Collection entries
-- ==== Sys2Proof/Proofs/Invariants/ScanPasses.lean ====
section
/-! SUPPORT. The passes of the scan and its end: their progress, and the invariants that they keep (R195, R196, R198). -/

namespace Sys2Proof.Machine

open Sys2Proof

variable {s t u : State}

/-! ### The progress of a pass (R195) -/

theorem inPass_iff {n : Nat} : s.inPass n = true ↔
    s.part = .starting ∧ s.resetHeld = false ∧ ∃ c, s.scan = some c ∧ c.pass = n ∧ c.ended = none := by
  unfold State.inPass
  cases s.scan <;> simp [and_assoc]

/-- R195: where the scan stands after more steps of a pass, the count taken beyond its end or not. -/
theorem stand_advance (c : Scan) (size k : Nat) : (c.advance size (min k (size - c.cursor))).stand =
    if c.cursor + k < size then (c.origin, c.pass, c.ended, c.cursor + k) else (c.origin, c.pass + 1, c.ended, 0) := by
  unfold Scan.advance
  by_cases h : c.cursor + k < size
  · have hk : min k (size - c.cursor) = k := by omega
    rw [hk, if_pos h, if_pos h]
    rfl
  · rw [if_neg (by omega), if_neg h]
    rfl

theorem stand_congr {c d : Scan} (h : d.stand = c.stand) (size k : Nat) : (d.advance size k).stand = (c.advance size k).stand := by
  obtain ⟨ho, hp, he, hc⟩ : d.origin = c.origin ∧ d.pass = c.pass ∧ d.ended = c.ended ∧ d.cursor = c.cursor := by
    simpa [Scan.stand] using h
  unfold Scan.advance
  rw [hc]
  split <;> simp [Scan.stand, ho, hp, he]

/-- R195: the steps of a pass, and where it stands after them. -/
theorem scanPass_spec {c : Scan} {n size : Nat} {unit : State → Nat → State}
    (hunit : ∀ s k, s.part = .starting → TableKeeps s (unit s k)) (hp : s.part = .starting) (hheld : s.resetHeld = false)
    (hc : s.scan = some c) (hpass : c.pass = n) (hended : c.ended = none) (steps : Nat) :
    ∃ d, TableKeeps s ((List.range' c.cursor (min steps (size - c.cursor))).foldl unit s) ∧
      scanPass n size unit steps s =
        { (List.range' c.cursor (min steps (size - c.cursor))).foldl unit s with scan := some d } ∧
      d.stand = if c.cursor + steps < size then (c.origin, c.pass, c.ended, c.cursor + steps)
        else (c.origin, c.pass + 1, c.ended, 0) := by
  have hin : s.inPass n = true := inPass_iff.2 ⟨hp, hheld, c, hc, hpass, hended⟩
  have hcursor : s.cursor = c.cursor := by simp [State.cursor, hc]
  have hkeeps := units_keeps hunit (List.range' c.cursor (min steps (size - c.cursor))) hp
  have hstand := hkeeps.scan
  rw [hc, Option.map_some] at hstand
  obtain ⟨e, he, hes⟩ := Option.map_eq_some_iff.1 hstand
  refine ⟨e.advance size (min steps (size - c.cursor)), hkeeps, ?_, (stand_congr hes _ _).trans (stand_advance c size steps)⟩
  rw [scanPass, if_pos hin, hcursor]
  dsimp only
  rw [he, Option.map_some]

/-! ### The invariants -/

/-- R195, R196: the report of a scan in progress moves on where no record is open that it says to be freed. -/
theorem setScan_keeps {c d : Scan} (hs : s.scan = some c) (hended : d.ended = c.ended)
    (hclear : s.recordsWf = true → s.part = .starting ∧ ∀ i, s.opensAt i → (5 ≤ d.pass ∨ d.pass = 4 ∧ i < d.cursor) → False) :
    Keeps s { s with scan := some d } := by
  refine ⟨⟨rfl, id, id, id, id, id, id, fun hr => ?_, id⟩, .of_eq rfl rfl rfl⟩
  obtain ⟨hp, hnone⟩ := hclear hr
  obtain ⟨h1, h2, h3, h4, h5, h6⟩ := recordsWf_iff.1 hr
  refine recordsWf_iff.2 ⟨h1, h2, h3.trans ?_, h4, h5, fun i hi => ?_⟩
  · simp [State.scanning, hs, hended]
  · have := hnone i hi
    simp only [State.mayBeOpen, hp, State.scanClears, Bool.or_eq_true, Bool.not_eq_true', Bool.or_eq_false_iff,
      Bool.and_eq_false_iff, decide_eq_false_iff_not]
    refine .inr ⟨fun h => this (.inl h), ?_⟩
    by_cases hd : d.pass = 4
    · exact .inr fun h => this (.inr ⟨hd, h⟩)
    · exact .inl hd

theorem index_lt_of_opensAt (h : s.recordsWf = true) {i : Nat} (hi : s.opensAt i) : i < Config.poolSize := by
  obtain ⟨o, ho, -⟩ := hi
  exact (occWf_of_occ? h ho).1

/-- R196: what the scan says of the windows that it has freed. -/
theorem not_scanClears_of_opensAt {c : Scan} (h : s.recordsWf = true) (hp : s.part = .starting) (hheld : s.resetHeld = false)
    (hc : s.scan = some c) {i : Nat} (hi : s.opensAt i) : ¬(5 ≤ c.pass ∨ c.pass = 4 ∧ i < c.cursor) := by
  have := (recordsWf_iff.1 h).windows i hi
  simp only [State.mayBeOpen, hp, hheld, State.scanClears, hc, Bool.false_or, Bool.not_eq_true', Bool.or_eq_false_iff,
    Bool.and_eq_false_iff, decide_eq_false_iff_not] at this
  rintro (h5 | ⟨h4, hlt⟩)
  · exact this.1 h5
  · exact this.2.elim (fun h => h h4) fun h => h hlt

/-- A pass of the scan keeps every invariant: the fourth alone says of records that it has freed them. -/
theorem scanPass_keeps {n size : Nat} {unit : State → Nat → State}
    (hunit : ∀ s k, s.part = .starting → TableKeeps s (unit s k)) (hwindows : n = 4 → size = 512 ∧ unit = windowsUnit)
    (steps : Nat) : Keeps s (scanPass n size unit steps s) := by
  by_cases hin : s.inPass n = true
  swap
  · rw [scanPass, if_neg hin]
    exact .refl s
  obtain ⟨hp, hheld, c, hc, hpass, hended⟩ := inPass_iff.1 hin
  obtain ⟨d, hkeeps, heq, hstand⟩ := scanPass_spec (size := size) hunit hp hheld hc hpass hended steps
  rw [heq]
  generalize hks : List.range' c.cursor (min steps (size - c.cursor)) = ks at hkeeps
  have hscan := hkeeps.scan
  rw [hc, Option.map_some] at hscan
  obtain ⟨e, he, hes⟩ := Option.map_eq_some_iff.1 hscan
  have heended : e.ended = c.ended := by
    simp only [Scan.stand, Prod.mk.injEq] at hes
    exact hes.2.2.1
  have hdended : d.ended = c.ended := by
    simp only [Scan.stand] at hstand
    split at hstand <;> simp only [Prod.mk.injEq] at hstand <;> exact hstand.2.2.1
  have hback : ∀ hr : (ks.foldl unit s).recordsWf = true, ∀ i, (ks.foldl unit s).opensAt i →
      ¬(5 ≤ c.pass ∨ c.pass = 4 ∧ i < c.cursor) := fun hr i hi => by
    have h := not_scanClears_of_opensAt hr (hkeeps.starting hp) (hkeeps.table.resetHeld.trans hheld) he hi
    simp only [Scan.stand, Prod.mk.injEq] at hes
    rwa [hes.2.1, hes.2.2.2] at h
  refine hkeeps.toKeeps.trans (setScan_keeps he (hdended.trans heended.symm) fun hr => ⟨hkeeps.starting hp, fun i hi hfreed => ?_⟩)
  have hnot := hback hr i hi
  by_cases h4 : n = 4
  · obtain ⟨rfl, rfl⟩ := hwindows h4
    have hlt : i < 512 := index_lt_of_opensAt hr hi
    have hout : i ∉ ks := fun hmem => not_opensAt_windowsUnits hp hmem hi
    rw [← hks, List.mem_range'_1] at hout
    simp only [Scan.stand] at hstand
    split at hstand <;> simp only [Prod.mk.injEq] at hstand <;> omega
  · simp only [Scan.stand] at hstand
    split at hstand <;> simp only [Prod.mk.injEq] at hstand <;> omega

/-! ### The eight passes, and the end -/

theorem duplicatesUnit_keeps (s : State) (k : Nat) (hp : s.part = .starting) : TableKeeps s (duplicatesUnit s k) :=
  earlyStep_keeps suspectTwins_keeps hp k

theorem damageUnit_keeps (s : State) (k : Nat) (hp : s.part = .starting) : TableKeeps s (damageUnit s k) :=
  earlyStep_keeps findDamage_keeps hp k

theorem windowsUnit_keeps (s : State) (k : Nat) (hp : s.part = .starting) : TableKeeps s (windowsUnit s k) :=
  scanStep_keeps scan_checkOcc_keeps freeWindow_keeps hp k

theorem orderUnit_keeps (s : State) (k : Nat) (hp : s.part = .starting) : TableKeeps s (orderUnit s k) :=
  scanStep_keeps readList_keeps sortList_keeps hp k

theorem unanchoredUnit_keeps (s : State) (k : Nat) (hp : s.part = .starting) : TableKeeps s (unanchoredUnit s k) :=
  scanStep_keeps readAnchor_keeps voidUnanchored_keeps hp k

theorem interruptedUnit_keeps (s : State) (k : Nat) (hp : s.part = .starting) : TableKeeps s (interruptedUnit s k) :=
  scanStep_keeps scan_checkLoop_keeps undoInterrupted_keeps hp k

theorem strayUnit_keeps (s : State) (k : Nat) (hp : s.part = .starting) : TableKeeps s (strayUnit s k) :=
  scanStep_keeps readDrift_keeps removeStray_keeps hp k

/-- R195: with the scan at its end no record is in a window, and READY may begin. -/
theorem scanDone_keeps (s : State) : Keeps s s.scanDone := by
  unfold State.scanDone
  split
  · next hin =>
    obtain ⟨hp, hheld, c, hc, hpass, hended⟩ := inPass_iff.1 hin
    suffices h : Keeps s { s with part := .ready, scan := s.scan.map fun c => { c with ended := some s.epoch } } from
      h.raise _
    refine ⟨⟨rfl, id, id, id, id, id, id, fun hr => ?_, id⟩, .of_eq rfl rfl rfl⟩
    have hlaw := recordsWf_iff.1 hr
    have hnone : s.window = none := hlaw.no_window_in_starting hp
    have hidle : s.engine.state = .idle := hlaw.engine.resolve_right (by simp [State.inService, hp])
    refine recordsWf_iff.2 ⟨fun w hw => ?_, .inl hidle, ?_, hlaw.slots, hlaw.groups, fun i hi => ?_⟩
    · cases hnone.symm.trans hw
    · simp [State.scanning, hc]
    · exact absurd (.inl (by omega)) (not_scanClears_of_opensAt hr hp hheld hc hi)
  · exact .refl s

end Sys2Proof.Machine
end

* * *

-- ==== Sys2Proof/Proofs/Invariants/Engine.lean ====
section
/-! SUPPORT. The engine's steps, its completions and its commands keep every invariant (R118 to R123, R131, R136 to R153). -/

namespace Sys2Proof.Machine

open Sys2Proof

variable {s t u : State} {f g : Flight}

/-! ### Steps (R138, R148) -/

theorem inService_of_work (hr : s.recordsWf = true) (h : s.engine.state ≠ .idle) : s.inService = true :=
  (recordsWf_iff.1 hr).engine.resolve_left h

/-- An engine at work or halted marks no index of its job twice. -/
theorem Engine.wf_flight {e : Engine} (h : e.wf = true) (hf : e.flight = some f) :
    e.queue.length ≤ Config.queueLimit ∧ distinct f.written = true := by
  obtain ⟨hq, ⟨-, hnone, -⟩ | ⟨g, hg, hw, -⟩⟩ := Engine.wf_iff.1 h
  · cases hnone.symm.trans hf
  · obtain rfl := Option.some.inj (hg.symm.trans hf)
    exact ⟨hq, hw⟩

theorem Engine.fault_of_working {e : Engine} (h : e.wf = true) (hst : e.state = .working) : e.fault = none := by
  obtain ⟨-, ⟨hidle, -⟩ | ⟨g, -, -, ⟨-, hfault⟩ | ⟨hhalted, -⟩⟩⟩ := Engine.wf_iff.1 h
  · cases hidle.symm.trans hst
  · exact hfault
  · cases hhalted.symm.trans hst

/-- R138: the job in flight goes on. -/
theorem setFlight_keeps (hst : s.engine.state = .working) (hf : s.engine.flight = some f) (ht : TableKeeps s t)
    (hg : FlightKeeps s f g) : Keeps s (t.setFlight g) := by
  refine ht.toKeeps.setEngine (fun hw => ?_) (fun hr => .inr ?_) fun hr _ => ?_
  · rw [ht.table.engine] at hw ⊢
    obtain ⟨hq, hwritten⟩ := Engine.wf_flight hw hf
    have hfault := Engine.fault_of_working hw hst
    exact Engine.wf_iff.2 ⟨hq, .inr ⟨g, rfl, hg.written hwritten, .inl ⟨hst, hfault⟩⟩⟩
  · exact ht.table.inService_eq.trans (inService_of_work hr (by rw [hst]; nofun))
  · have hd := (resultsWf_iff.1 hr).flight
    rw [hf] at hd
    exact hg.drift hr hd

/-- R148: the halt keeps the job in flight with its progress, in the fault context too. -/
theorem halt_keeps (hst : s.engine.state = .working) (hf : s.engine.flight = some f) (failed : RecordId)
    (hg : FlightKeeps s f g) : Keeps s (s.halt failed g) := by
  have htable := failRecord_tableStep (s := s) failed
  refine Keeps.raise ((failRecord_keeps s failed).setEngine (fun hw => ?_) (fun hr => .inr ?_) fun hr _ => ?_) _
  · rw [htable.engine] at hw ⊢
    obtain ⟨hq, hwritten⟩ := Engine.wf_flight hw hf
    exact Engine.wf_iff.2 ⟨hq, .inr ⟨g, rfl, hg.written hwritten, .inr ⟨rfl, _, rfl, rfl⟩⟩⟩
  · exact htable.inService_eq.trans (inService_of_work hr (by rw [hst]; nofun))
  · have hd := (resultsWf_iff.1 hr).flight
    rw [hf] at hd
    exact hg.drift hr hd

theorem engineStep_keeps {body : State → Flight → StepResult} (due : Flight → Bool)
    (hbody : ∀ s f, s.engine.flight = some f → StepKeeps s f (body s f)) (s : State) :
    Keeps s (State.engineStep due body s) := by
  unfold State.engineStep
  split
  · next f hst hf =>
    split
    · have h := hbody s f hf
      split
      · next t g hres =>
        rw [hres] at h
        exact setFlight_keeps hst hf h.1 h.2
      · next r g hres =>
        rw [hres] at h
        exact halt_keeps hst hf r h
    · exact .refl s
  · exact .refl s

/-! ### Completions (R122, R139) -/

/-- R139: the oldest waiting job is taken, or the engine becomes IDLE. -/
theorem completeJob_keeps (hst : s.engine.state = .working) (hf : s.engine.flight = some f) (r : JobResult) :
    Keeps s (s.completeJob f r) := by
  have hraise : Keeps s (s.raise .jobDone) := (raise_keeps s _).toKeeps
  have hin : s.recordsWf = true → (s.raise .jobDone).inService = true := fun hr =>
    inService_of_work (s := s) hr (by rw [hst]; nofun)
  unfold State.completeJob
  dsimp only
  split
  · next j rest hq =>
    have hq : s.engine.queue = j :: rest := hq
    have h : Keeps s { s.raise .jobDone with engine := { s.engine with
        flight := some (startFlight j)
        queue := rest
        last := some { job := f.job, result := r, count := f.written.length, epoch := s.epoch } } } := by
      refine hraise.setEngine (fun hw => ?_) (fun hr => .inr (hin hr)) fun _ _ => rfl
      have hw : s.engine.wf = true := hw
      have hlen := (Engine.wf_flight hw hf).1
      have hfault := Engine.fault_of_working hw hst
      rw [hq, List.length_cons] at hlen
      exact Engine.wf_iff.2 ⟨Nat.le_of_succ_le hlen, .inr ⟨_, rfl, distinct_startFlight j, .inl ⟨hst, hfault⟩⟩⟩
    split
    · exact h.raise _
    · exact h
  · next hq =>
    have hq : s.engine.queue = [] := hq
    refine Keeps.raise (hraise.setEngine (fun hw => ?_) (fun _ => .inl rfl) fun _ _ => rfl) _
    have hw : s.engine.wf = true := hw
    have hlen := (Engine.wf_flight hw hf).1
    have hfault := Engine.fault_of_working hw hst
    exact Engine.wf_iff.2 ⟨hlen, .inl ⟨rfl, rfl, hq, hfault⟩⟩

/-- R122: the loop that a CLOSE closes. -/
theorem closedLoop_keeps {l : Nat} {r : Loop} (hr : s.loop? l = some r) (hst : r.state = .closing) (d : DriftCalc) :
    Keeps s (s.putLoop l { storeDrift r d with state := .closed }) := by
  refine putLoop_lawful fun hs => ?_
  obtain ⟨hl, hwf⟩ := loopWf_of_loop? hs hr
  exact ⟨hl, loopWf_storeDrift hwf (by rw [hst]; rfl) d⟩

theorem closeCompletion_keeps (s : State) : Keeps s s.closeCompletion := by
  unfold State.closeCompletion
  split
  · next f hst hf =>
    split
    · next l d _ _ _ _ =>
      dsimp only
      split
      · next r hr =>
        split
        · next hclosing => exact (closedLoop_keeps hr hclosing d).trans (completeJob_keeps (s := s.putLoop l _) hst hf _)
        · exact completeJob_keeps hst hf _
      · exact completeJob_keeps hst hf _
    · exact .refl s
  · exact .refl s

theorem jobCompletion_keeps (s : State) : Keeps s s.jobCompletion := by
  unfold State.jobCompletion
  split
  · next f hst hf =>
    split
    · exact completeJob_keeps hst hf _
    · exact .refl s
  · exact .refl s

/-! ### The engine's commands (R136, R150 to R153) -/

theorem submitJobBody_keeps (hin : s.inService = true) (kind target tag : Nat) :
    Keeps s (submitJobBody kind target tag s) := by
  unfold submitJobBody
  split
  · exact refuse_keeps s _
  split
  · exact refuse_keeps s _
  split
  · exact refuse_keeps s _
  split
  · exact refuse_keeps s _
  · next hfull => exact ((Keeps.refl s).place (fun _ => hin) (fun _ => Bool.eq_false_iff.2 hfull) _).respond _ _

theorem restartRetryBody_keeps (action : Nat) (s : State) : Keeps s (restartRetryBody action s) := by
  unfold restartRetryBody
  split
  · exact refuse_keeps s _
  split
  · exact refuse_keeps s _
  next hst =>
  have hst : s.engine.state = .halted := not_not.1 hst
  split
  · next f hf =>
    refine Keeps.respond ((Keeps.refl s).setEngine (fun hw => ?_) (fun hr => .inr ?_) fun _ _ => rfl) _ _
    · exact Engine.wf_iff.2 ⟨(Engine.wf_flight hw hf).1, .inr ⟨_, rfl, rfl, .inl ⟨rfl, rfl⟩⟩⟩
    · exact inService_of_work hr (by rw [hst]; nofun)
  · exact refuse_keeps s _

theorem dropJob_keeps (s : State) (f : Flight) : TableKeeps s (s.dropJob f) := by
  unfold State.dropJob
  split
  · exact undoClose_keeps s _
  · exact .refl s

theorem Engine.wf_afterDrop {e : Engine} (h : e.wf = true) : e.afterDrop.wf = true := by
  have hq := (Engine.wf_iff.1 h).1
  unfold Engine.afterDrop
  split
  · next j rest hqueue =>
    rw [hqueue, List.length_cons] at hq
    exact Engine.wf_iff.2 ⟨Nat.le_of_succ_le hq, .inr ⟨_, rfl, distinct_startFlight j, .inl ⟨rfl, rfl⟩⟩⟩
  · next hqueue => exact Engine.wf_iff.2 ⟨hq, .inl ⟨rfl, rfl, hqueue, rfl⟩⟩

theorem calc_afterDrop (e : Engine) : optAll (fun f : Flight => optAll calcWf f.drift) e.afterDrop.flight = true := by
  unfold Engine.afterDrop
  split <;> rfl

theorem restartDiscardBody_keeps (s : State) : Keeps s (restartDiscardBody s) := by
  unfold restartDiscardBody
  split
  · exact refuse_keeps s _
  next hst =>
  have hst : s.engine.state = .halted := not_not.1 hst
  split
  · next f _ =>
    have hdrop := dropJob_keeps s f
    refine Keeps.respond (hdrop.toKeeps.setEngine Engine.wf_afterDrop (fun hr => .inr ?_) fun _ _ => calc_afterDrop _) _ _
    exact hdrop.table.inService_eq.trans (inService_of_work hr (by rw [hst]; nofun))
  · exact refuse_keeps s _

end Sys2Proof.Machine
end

ASSIGNED TASK: Every line in the data above that contains the word "setEngine" counts; report how many there are and nothing more.

EXERCISE OUTPUT: 6